» Input data
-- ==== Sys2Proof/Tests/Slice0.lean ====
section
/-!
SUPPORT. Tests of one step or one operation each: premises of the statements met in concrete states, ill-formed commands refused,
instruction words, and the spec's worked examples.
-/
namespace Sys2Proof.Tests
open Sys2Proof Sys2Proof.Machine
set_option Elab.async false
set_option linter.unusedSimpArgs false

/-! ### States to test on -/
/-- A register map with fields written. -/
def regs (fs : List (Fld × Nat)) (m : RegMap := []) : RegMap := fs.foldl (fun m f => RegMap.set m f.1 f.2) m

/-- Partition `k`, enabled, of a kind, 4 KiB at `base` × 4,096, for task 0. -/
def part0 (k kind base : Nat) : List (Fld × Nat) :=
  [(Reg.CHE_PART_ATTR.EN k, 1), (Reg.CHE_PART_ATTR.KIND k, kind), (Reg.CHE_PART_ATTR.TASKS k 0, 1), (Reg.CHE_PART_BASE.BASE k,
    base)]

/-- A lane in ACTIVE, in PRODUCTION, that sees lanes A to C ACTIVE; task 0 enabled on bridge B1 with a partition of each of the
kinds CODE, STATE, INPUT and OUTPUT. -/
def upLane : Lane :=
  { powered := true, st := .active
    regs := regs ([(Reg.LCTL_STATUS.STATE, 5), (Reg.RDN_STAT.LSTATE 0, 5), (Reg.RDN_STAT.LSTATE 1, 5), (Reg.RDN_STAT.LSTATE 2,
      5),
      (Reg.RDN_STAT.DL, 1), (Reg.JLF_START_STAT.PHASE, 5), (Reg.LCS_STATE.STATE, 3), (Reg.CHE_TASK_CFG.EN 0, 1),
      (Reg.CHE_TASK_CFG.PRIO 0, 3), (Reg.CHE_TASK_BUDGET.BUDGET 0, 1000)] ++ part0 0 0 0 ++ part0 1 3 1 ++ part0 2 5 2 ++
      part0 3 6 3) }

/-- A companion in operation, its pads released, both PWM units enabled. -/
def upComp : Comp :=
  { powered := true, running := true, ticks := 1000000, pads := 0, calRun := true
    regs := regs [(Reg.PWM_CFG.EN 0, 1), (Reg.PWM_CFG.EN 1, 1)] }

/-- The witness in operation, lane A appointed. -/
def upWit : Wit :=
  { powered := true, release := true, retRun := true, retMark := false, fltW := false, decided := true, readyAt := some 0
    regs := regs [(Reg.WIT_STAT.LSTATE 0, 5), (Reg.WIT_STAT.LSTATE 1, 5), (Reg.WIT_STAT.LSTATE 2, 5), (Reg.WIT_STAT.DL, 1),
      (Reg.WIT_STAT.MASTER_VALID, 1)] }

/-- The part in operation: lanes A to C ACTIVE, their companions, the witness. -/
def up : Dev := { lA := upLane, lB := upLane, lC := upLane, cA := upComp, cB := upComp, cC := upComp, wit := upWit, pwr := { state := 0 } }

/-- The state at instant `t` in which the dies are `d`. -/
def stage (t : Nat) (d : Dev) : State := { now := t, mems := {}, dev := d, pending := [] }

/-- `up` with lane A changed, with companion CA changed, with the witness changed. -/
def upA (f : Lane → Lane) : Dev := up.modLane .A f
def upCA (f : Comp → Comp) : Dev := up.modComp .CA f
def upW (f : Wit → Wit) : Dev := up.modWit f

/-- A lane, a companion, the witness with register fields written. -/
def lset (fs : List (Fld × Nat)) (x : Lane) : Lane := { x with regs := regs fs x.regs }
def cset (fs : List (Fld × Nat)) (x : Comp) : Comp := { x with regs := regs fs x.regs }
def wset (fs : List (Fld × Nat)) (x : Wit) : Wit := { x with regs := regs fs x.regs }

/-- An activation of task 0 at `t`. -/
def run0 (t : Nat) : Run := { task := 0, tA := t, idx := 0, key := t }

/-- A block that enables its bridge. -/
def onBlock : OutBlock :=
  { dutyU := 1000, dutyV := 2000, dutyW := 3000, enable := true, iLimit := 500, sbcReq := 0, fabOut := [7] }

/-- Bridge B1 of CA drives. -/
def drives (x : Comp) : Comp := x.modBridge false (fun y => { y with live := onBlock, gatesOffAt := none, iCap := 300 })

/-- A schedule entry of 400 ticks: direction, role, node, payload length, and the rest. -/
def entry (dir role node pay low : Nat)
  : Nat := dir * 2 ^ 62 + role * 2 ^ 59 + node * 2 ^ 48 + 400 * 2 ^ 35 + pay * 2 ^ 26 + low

» Exercise requirements
Among the lines above, find those holding the word "written" and state how many there are, number only.

» Solution to this exercise
2